Step 2: Enable inbound webhooks for a connector
- In Agent Handler, navigate to the connector you want to configure (for example, Slack).
- If inbound webhooks are supported for that connector, you’ll see a Webhook section in its settings.
- Open the Webhook section to start configuration.
Step 3: Connector-specific setup (Slack example)
The exact setup varies by connector. This example walks through Slack.1. Ensure the Slack app is installed
- Create or open your Slack app in the Slack developer dashboard.
- Install the app into your Slack workspace.
2. Locate your Slack signing secret
- In the Slack app’s dashboard, go to Basic Information → App Credentials.
- Copy the Signing Secret.
3. Configure inbound webhook in Agent Handler
- In Agent Handler, open your Slack connector.

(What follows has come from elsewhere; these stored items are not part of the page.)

def RtModel.setUnit (x : RtModel) (adapter : Bool) (i : Nat) (u : RtUnit) : RtModel :=
  if adapter then { x with adapts := x.adapts.set i u } else { x with layers := x.layers.set i u }

/-- First slab number of the model's area. -/
def State.areaSlab (s : State) (b m : Nat) : Nat := s.reg (Reg.RT_AREA_VA b m) / 65536

/-- The physical slab that unit slab i reads from: the active set. -/
def State.activeLoc (s : State) (b m : Nat) (u : RtUnit) (i : Nat) : Nat :=
  ((s.slab b (s.areaSlab b m + u.first + i)).home).getD 0

/-! ### The epoch area (Table 10-9) -/

def State.epochWrite (s : State) (b m off : Nat) (ws : List Nat) : State :=
  s.devWriteBy true b (s.reg (Reg.RT_EPOCH_VA b m) + off) (unpoisoned (wordsBytes ws))

/-- The record of a layer or an adapter slot. -/
def State.putUnitRec (s : State) (b m : Nat) (adapter : Bool) (i : Nat) (u : RtUnit) : State :=
  let se := if u.staged then u.stgEpoch else 0
  if adapter then s.epochWrite b m (0x2000 + 8 * i) [u.epoch, se]
  else s.epochWrite b m (0x1000 + 16 * i) [u.epoch, u.firstStep % 2 ^ 32, se, b2n u.staged 1 + b2n u.corrupt 2]

/-- A unit changes, and its record with it. -/
def State.putUnit (s : State) (b m : Nat) (adapter : Bool) (i : Nat) (u : RtUnit) : State :=
  match s.model b m with
  | none => s
  | some x => (s.setModel b m (some (x.setUnit adapter i u))).putUnitRec b m adapter i u

def minOf (l : List Nat) : Nat := l.foldl min (l.headD 0)
def maxOf (l : List Nat) : Nat := l.foldl max 0

/-- The registers that follow from the model: epochs, MIXED, CORRUPT layers, staged epoch (Table 10-15). -/
def State.rtPublish (s : State) (b m : Nat) : State :=
  match s.model b m with
  | none => s
  | some x =>
    let es := x.layers.map (·.epoch)
    let lo := minOf es
    let hi := maxOf es
    let stg := maxOf (x.layers.map (·.stgEpoch))
    let s1 := ((s.setReg (Reg.RT_EPOCH_LO b m) lo).setReg (Reg.RT_EPOCH_HI b m) hi).setReg (Reg.RT_STAGED_EPOCH b m)
      (max stg ((x.stage.map (·.epoch)).getD 0))
    (s1.setFld (Reg.RT_STATE b m) 3 1 (b2n (decide (lo ≠ hi)) 1)).setFld (Reg.RT_STATE b m) 4 9
      (x.layers.filter (·.corrupt)).length

/-! ### Shard digests (R295) -/

def hashLeaf (data : List Nat) : List Nat := sha384 (0 :: data)
def hashNode (l r : List Nat) : List Nat := sha384 (1 :: (l ++ r))

/-- The largest power of two below n. -/
def splitAt_ (fuel k n : Nat) : Nat :=
  match fuel with
  | 0 => k
  | f + 1 => if 2 * k < n then splitAt_ f (2 * k) n else k

def hashTree (fuel : Nat) (h : List (List Nat)) : List Nat :=
  match fuel with
  | 0 => h.headD []
  | f + 1 =>
    match h with
    | [x] => x
    | _ =>
      let k := splitAt_ h.length 1 h.length
      hashNode (hashTree f (h.take k)) (hashTree f (h.drop k))

def shardDigest (payload : List Nat) : List Nat :=
  let n := (payload.length + 65535) / 65536
  hashTree (n + 1) ((List.range n).map fun i => hashLeaf ((payload.drop (65536 * i)).take 65536))

/-- The payload bytes of a set of physical slabs; none where a line is poisoned. -/
def State.setBytes (s : State) (locs : List Nat) (len : Nat) : List PByte :=
  ((locs.flatMap fun l => s.hbmGet (l * 65536) 65536)).take len

/-- The root of a set, HU_BYTES counted where its first slab lies; none where a line is poisoned. -/
def State.rootOf (s : State) (locs : List Nat) (len : Nat) : State × Option (List Nat) :=
  let d := edgeOfGroup (groupOf (locs.headD 0))
  let bs := s.setBytes locs len
  (s.count64 (Reg.HU_BYTES d) len, if anyPoison bs then none else some (shardDigest (bs.map fun b => (pbyte b).toNat)))

/-- A root that does not match is counted (Table 10-16). -/
def State.huMismatch (s : State) (locs : List Nat) : State :=
  s.count (Reg.HU_MISMATCH_CNT (edgeOfGroup (groupOf (locs.headD 0)))) 1

/-! ### Manifests and shard headers (Tables 10-2 to 10-4) -/

structure RtManifest where
  magic : Nat
  major : Nat
  modelId : Nat
  epoch : Nat
  n : Nat
  kind : Nat
  key : List Nat
  entries : List RtEntry
  signed : List Nat
  r : Nat
  s : Nat

def wordsOf (bs : List Nat) : List Nat := bytesToWords (bs.length / 4) bs

def rtEntryOf (bs : List Nat) : RtEntry :=
  let w := wordsOf (bs.take 16)
  let f (i lo n : Nat) : Nat := bitsAt (w.getD i 0) lo n
  ⟨f 0 0 13, f 0 13 4, f 0 17 4, f 1 0 8, f 2 0 32 + f 3 0 8 * 2 ^ 32, (bs.drop 16).take 48⟩

/-- A manifest from its bytes: header, NENTRIES entries, signature. -/
def parseManifest (bs : List Nat) : RtManifest :=
  let w := wordsOf (bs.take 128)
  let f (i lo n : Nat) : Nat := bitsAt (w.getD i 0) lo n
  let n := f 3 0 13
  let sig := bs.drop (128 * (1 + n))
  ⟨f 0 0 16, f 0 16 8, f 1 0 32, f 2 0 32, n, f 3 13 1, (bs.drop 24).take 48,
    (List.range n).map fun i => rtEntryOf ((bs.drop (128 * (1 + i))).take 128), bs.take (128 * (1 + n)),
    ofBytesBE (sig.take 48), ofBytesBE ((sig.drop 48).take 48)⟩

/-- Whether a shard header is the one its entry and manifest describe (R298). -/
def headerAgrees (man : RtManifest) (e : RtEntry) (bs : List Nat) : Bool :=
  let w := wordsOf (bs.take 128)
  let f (i lo n : Nat) : Nat := bitsAt (w.getD i 0) lo n
  decide (f 0 0 16 = 0x5348) && decide (f 0 16 8 = e.major) && decide (f 1 0 32 = man.modelId) &&
    decide (f 2 0 32 = man.epoch) && decide (f 3 0 13 = e.idx) && decide (f 3 13 1 = man.kind) &&
    decide (f 4 0 32 + f 5 0 8 * 2 ^ 32 = e.len) && decide (f 6 0 4 = e.fmt) && decide (f 6 4 4 = e.layout)

/-! ### Keys -/

/-- The private scalar of a bay's job publishing key (R402). -/
def State.pubScalar (s : State) (b : Nat) : Option Nat :=
  let k := s.bayKeys b
  if k.jmk.isNone then none else some (ofBytesBE (k.expand (ascii "pub") 48) % (p384N - 1) + 1)

/-- The keys a bay can verify a manifest under: installed publisher keys and its job publishing key (R298). -/
def State.heldKeys (s : State) (b : Nat) : List PubKey :=
  (s.bayKeys b).pubs ++ (match s.pubScalar b with | some d => [p384Public d] | none => [])

/-- SHA-384 of a key in SEC 1 uncompressed form. -/
def keyId (k : PubKey) : List Nat := sha384 (4 :: pubBytes k)

/-- The manifest's key is held and its signature verifies. -/
def State.sigValid (s : State) (b : Nat) (man : RtManifest) : Bool :=
  match (s.heldKeys b).find? fun k => decide (keyId k = man.key) with
  | none => false
  | some k => ecdsaVerify k (sha384 man.signed) man.r man.s

/-! ### The checks of a manifest -/

/-- A check that failed: status, index and DETAIL1. -/
abbrev RtFail := Option (Nat × Nat × Nat)

/-- R297 and R298 but for the key and the shard headers; `layers` of the model for KIND 0. -/
def manifestCheck (modelId kind : Nat) (layers : List RtUnit) (man : RtManifest) : RtFail :=
  if man.magic ≠ 0x4D46 ∨ man.n = 0 ∨ 4096 < man.n then some (St.MANIFEST_MISMATCH, 0, 0)
  else if man.major ≠ 1 ∧ man.major ≠ 2 ∨ (man.major = 1 ∧ man.kind = 1) then some (St.BAD_VERSION, 0, man.major)
  else
    match man.entries.find? fun e => decide (e.major ≠ 1 ∧ e.major ≠ 2) with
    | some e => some (St.BAD_VERSION, e.idx, e.major)
    | none =>
      if man.kind ≠ kind ∨ man.modelId ≠ modelId ∨ man.epoch = 0 then some (St.MANIFEST_MISMATCH, 0, 0)
      else
        match man.entries.find? fun e => decide (e.len = 0 ∨ e.len % 128 ≠ 0) with
        | some e => some (St.MANIFEST_MISMATCH, e.idx, 0)
        | none =>
          if kind = 1 then none
          else if man.n ≠ layers.length ∨ !((List.range layers.length).all fun l => man.entries.any fun e => decide (e.idx = l)) then
            some (St.MANIFEST_MISMATCH, 0, 0)
          else
            match man.entries.find? fun e =>
                match layers[e.idx]? with
                | none => true
                | some u => decide (e.fmt ≠ u.fmt ∨ e.layout ≠ u.layout ∨ u.slabs * 65536 < e.len) with
            | some e => some (St.MANIFEST_MISMATCH, e.idx, 0)
            | none => none

/-- What reading a manifest or its shards gives. -/
inductive RtRead where
  | ok (man : RtManifest) (shards : List Nat)
  | wait
  | fail (st d0 d1 : Nat)

/-- The bytes of a range for a command that reads several. -/
def State.rtBytes (s : State) (c : Cmd) (m : Medium) (va n : Nat) : State × Option (List Nat) × Acc :=
  let r := s.vaReadKeep (.cmd c.q c.seq) m (c.bay.getD 0) va n
  (r.1, if r.2.2 = .ok then some (r.2.1.map fun b => (pbyte b).toNat) else none, r.2.2)

/-- A read for a model that brought no data: the access's failure, or the wait. -/
def State.rtNoData (s : State) (b : Nat) (a : Acc) : RtRead :=
  match a with
  | .fail st va => .fail st (s.vaDetail b st va).1 (s.vaDetail b st va).2
  | _ => .wait

def rtParsed (all : Option (List Nat)) (otherwise : RtRead) : RtRead :=
  match all with
  | some bs => .ok (parseManifest bs) []
  | none => otherwise

/-- The whole manifest of n entries. -/
def State.rtReadEntries (s : State) (c : Cmd) (m : Medium) (n : Nat) : State × RtRead :=
  let r := s.rtBytes c m (c.p64 1) (128 * (1 + n) + 96)
  (r.1, rtParsed r.2.1 (r.1.rtNoData (c.bay.getD 0) r.2.2))

/-- Manifest entries that a first line announces, where it announces any that can be. -/
def manifestSize (bs : List Nat) : Option Nat :=
  let n := (parseManifest bs).n
  if n = 0 ∨ 4096 < n then none else some n

def State.rtReadSized (c : Cmd) (m : Medium) (h : State × Option (List Nat) × Acc) (n : Option Nat) : State × RtRead :=
  match n with
  | none => (h.1, rtParsed h.2.1 (h.1.rtNoData (c.bay.getD 0) h.2.2))
  | some n => h.1.rtReadEntries c m n

def State.rtReadFirst (c : Cmd) (m : Medium) (h : State × Option (List Nat) × Acc) : State × RtRead :=
  State.rtReadSized c m h (h.2.1.bind manifestSize)

/-- The manifest (R298). Its checks are the caller's and come first. -/
def State.rtReadManifest (s : State) (c : Cmd) (m : Medium) : State × RtRead :=
  State.rtReadFirst c m (s.rtBytes c m (c.p64 1) 128)

/-- Bay addresses of the shard headers (R299), and the first entry whose header disagrees. -/
def State.rtReadShards (s : State) (c : Cmd) (m : Medium) (man : RtManifest) : State × RtRead × RtFail :=
  let b := c.bay.getD 0
  let t := s.rtBytes c m (c.p64 3) (8 * man.n)
  let stop (s : State) (a : Acc) : State × RtRead × RtFail :=
    match a with
    | .fail st va => (s, .fail st (s.vaDetail b st va).1 (s.vaDetail b st va).2, none)
    | _ => (s, .wait, none)
  match t.2.1 with
  | none => stop t.1 t.2.2
  | some tb =>
    let vas := (List.range man.n).map fun i => ofBytesLE ((tb.drop (8 * i)).take 8) % 2 ^ 57
    let q := (List.range man.n).foldl (fun (q : State × Acc × RtFail) i =>
      let e := man.entries.getD i ⟨0, 0, 0, 0, 0, []⟩
      let r := q.1.rtBytes c m (vas.getD i 0) 128
      let bad : RtFail :=
        match r.2.1 with
        | some hb => if headerAgrees man e hb then none else some (St.MANIFEST_MISMATCH, e.idx, 0)
        | none => none
      (r.1, q.2.1.and r.2.2, q.2.2.orElse fun _ => bad)) (t.1, Acc.ok, none)
    match q.2.1 with
    | .ok => (q.1, .ok man vas, q.2.2)
    | a => stop q.1 a

/-! ### Staging sets -/

/-- A unit's staging is discarded. -/
def RtUnit.discard (u : RtUnit) : RtUnit := { u with stgEpoch := 0, staged := false, stg := none, have_ := [] }

/-- All staging of the layers is discarded (R301, R317). -/
def State.discardStaging (s : State) (b m : Nat) : State :=
  match s.model b m with
  | none => s
  | some x => (s.forAll (List.range x.layers.length) fun s i =>
      match (s.model b m).bind fun x => x.unit false i with
      | none => s
      | some u => if u.stgEpoch = 0 then s else s.putUnit b m false i u.discard).rtPublish b m

/-- Why the edge dies and stacks behind a set refuse it, with DETAIL0 (R319, R459). -/
def State.setRefuses (s : State) (locs : List Nat) : Option (Nat × Nat) :=
  ((locs.map groupOf).eraseDups).findSome? fun g =>
    (s.hbmRefuses g).map fun st => (st, edgeOfGroup g + s.incarn (edgeOfGroup g) * 32)

/-- The staging set takes bytes at an offset of its payload. -/
def State.stagePut (s : State) (u : RtUnit) (off : Nat) (bs : List Byte) : State :=
  (linesOf off bs.length).foldl (fun s p =>
    let loc := u.locs.getD (p.1 / 65536) 0
    (s.hbmPut (loc * 65536 + p.1 % 65536) (unpoisoned ((bs.drop (p.1 - off)).take p.2))).1) s

/-- The staging set of a unit is emptied for an epoch: zeros after the payload (R294). -/
def State.stageOpen (s : State) (b m : Nat) (adapter : Bool) (i epoch : Nat) (u : RtUnit) : State :=
  let s1 := s.forAll u.locs fun s l => s.zeroSlab l
  s1.putUnit b m adapter i { u.discard with stgEpoch := epoch }

def RtModel.stageOf (x : RtModel) (adapter : Bool) : Option RtStage := if adapter then x.adapt else x.stage
def RtModel.setStage (x : RtModel) (adapter : Bool) (g : Option RtStage) : RtModel :=
  if adapter then { x with adapt := g } else { x with stage := g }
def State.setStage (s : State) (b m : Nat) (adapter : Bool) (g : Option RtStage) : State :=
  match s.model b m with
  | none => s
  | some x => s.setModel b m (some (x.setStage adapter g))

/-- A failure of a unit; the latest of a unit counts. -/
def RtStage.fail (g : RtStage) (i st d0 d1 : Nat) : RtStage :=
  { g with fails := (g.fails.filter fun f => decide (f.1 ≠ i)) ++ [(i, st, d0, d1)] }

/-- Entries whose unit is not staged at the epoch, lowest index first, and those that have not failed either. -/
def RtModel.missing (x : RtModel) (adapter : Bool) (g : RtStage) : List RtEntry :=
  g.entries.filter fun e =>
    match x.unit adapter e.idx with
    | none => false
    | some u => !(u.staged && decide (u.stgEpoch = g.epoch))

def lowestIdx (l : List Nat) : Nat := minOf l

/-- The end of a staging (R305): the status of the lowest failing unit; `late` stands for units without one. -/
def RtModel.stageResult (x : RtModel) (m : Nat) (adapter : Bool) (g : RtStage) (late : Nat) : Nat × Nat × Nat :=
  let mi := x.missing adapter g
  match mi with
  | [] => (St.OK, 0, 0)
  | _ =>
    let i := lowestIdx (mi.map (·.idx))
    match g.fails.find? fun f => decide (f.1 = i) with
    | some f => (f.2.1, if St.cls f.2.1 = 9 then rtDetail m i adapter else f.2.2.1, f.2.2.2)
    | none => (late, rtDetail m i adapter, if late = St.STAGE_TIMEOUT then mi.length else 0)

- In the Webhook section, click Add inbound webhook.
- Paste the Slack signing secret into the appropriate field.
- Save the configuration.
Awaiting confirmation (action needed)Agent Handler has created a unique webhook URL, but Slack has not yet verified it.

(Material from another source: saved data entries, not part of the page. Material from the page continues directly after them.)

-- ==== Sys2Proof/Machine/Coll.lean ====
section
/-! DEFINITION. Collectives: group entries, RIDGE and VALLEY, and the packets of the tree's edges (R376 to R393). -/

namespace Sys2Proof.Machine

open Host (Outcome)

/-! ### Group entries (Table 13-1) -/

/-- A group entry: GTAG, VALID, ROOT, FEAT, parent, children, SUBTREE, and whether its reserved fields are zero. -/
structure GroupEntry where
  gtag : Nat
  valid : Bool
  root : Bool
  nchild : Nat
  feat : Nat
  parent : Nat × Nat
  kids : List (Nat × Nat)
  subtree : Nat
  clean : Bool

def peerOf (w : Nat) : Nat × Nat := (bitsAt w 0 24, bitsAt w 24 4)

def groupEntry (bs : List Nat) : GroupEntry :=
  let w := wordsOf bs
  let g (i : Nat) : Nat := w.getD i 0
  let n := bitsAt (g 0) 18 4
  let root := decide (bitsAt (g 0) 17 1 = 1)
  let kidWords := (List.range 8).map fun k => g (2 + k)
  ⟨bitsAt (g 0) 0 16, decide (bitsAt (g 0) 16 1 = 1), root, n, bitsAt (g 0) 22 3, peerOf (g 1),
    (kidWords.take n).map peerOf, bitsAt (g 10) 0 24,
    decide (bitsAt (g 0) 25 7 = 0) && decide (bitsAt (g 1) 28 4 = 0) && (!root || decide (g 1 = 0)) &&
      ((List.range 8).all fun k => if k < n then decide (bitsAt (g (2 + k)) 28 4 = 0) else decide (g (2 + k) = 0)) &&
      decide (bitsAt (g 10) 24 8 = 0) && (List.range 5).all fun k => decide (g (11 + k) = 0)⟩

def GroupEntry.peers (e : GroupEntry) : List (Nat × Nat) := (if e.root then [] else [e.parent]) ++ e.kids

/-- R377. -/
def GroupEntry.bad (e : GroupEntry) (own : Nat) : Bool :=
  !e.valid || (e.peers.any fun p => decide (p.1 = own)) || decide (e.peers.eraseDups.length ≠ e.peers.length) ||
    decide (8 < e.nchild) || decide (e.subtree < e.nchild + 1) || !e.clean

/-! ### Collectives and their registers -/

def Coll.peers (c : Coll) : List (Nat × Nat) := c.parent.toList ++ c.kids
def Coll.root (c : Coll) : Bool := c.parent.isNone
def Coll.owner (c : Coll) : FabFor := .coll c.q c.seq
def Coll.is (c : Coll) (x : Coll) : Bool := decide (c.q = x.q) && decide (c.seq = x.seq)
/-- Gather mode (R383). -/
def Coll.gather (c : Coll) : Bool := !c.ridge && decide (c.dtype = 2) && decide (bitsAt c.feat 0 1 = 0)
def Coll.chunks (c : Coll) : Nat := (c.len + 4095) / 4096
def Coll.chunkLen (c : Coll) (i : Nat) : Nat := min 4096 (c.len - 4096 * i)
/-- DETAIL0 of class 0x0A (R391). -/
def Coll.detail0 (c : Coll) : Nat := c.group + c.id * 2 ^ 6 + b2n (!c.ridge) (2 ^ 22)

def State.setColl (s : State) (c : Coll) : State :=
  s.onFab fun f => { f with colls := f.colls.map fun x => if x.is c then c else x }

def State.refreshColl (s : State) (c : Coll) : Option Coll := s.fab.colls.find? fun x => x.is c

/-- RU_STATUS: the collectives homed on an edge die (Table 13-10). -/
def State.ruStatus (s : State) (d : Nat) : Nat :=
  let n := (s.fab.colls.filter fun c => decide (c.home = d)).length
  min 64 n + b2n (decide (n ≠ 0)) 128

/-- CG_RUNNING and CG_BUSY follow the collectives that run. -/
def State.countColls (s : State) (b : Nat) : State :=
  let mine := s.fab.colls.filter fun c => decide (c.bay = b)
  (s.setReg (Reg.CG_RUNNING b) (min 64 mine.length)).setReg (Reg.CG_BUSY b) (mine.foldl (fun m c => m ||| 2 ^ c.group) 0)

/-! ### Packets (Table 13-3) -/

def collAddr (c : Coll) (kind : Nat) (gather : Bool) (chunk : Nat) : Nat :=
  c.gtag + kind * 2 ^ 16 + b2n gather (2 ^ 18) + c.id * 2 ^ 19 + chunk * 2 ^ 35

Step 4: Verify the webhook URL in Slack
- In Agent Handler’s Slack connector settings, copy the webhook URL provided.
- In the Slack app’s dashboard, go to Event Subscriptions.

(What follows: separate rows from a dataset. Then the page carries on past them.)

def State.write64 (s : State) (by_ : Agent) (a v : Nat) : State :=
  match findReg a with
  | some (d, r, ra) =>
    if r.bits = 64 ∧ ra = a then (if s.serves a then s.writeWhole by_ d r ra v else s)
    else (s.write32 by_ a (v % 2 ^ 32)).write32 by_ (a + 4) (v / 2 ^ 32)
  | none => (s.write32 by_ a (v % 2 ^ 32)).write32 by_ (a + 4) (v / 2 ^ 32)

/-- The low half held by a link joins a 32-bit write of its register's high half. -/
def State.joined (s : State) (n a size v : Nat) : Option State :=
  match (s.link n).held with
  | none => none
  | some (la, lo) =>
    if size = 4 ∧ a = la + 4 then some ((s.setLink n { s.link n with held := none }).write64 (.link (if n = 0 then 0 else 1)) la (lo + v * 2 ^ 32))
    else none

/-- A write of `size` bytes at `a`. -/
def State.barWrite (s : State) (by_ : Agent) (a size v : Nat) : State :=
  let go (s : State) : State :=
    if size = 4 ∧ a % 4 = 0 then s.write32 by_ a (v % 2 ^ 32)
    else if size = 8 ∧ a % 8 = 0 then s.write64 by_ a v
    else s
  if !s.barUp then s
  else
    match by_ with
    | .firmware => go s
    | .link n =>
      if !s.linkUp n.val then s
      else
        match (s.dropLatch n.val).joined n.val a size (v % 2 ^ 32) with
        | some t => t
        | none => go ((s.dropLatch n.val).applyHeld n.val)

def allOnes32 : Nat := 0xFFFFFFFF

/-- A 32-bit read. The low half of a 64-bit register latches its high half for the link. -/
def State.read32 (s : State) (n : Nat) (latch : Option (Nat × Nat)) (a : Nat) : Nat × State :=
  if !s.serves a then (allOnes32, s)
  else
    match findReg a with
    | none => (0, s)
    | some (d, r, ra) =>
      if r.bits = 64 ∧ a ≠ ra then
        match latch with
        | some (la, hi) => if la = ra then (hi, s) else ((s.readWhole d r ra).1 / 2 ^ 32, (s.readWhole d r ra).2)
        | none => ((s.readWhole d r ra).1 / 2 ^ 32, (s.readWhole d r ra).2)
      else
        let x := s.readWhole d r ra
        if r.bits = 64 then
          (x.1 % 2 ^ 32, x.2.setLink n { x.2.link n with latch := some (ra, x.1 / 2 ^ 32) })
        else x

/-- A high half read after the low half `lo`. -/
def addHigh (lo : Nat) (hi : Nat × State) : Nat × State := (lo + hi.1 * 2 ^ 32, hi.2)
def readHigh (lo : Nat × State) (n a : Nat) : Nat × State := addHigh lo.1 (lo.2.read32 n none a)

/-- A 64-bit read as two 32-bit reads, the low half first (R37). -/
def State.readTwo (s : State) (n a : Nat) : Nat × State := readHigh (s.read32 n none a) n (a + 4)

/-- A 64-bit read at `a`, where `at_` is what `a` falls in. -/
def State.read64At (s : State) (n a : Nat) (at_ : Option (Nat × RegRow × Nat)) : Nat × State :=
  match at_ with
  | some (d, r, ra) =>
    if r.bits = 64 ∧ ra = a then
      (if s.serves a then s.readWhole d r ra else (allOnes32 + allOnes32 * 2 ^ 32, s))
    else s.readTwo n a
  | none => s.readTwo n a

def State.read64 (s : State) (n a : Nat) : Nat × State := s.read64At n a (findReg a)

/-- A read of `size` bytes at `a` by link n, and its completion. -/
def State.barRead (s : State) (n a size : Nat) : State :=
  if !s.barUp || !s.linkUp n then s
  else
    let latch := (s.link n).latch
    let s1 := (s.dropLatch n).applyHeld n
    let r := if size = 4 ∧ a % 4 = 0 then s1.read32 n latch a
      else if size = 8 ∧ a % 8 = 0 then s1.read64 n a
      else (allOnes32, s1)
    r.2.emit (.readData n a size r.1)

/-! ### Meanings -/

def execRegisterWrite (by_ : Agent) (addr : BitVec 26) (size : Nat) (data : W64) (s : State) : Outcome State Fault Refusal :=
  .next (s.barWrite by_ addr.toNat size data.toNat)
def execRegisterReadClear (link : LinkId) (addr : BitVec 26) (size : Nat) (s : State) : Outcome State Fault Refusal :=
  .next (s.barRead link.val addr.toNat size)
def execBar0LowHalfTimeout (link : LinkId) (s : State) : Outcome State Fault Refusal := .next (s.applyHeld link.val)

end Sys2Proof.Machine
end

- Enable Event Subscriptions.
- Paste the Agent Handler webhook URL into the Request URL field.
- Slack will send a verification request to that URL:
- Agent Handler will handle the challenge/verification flow.
- If successful, Slack will show the URL as verified.
- In Subscribe to events, select the specific events you want Agent Handler to receive. For example:
channel_createdchannel_joined
- Save your changes in Slack.
Step 5: Confirm active status in Agent Handler
- Return to the Slack connector settings page in Agent Handler.
- Refresh the page.
- Confirm that the inbound webhook status now shows as Active.
Testing inbound webhooks
To verify that inbound webhooks are correctly configured end-to-end:-
Trigger an event in the third-party service
- For Slack, you can:
- Create a new channel.
- Perform another action that emits one of the subscribed events.
- For Slack, you can:
-
Check your outbound webhook endpoint
- On your server (or webhook.site), look for a new webhook request from Agent Handler.
- Confirm that:
- The event type indicates an inbound webhook was received.
- The payload contains the data from the third-party event.
For example, when creating a Slack channel you may see:channel_createdchannel_joined
-
Validate payload structure
- Ensure your application can parse and handle the payload.
- Optionally log samples in non-production environments to inform your event handling logic.
Next steps
Once you have webhooks configured:- Use outbound webhooks to keep your systems in sync with key Agent Handler events.
- Use inbound webhooks (via supported connectors like Slack) to react to external events with your agents.
- Combine webhooks with your Tool Packs and connectors to build rich, event-driven workflows for your agents.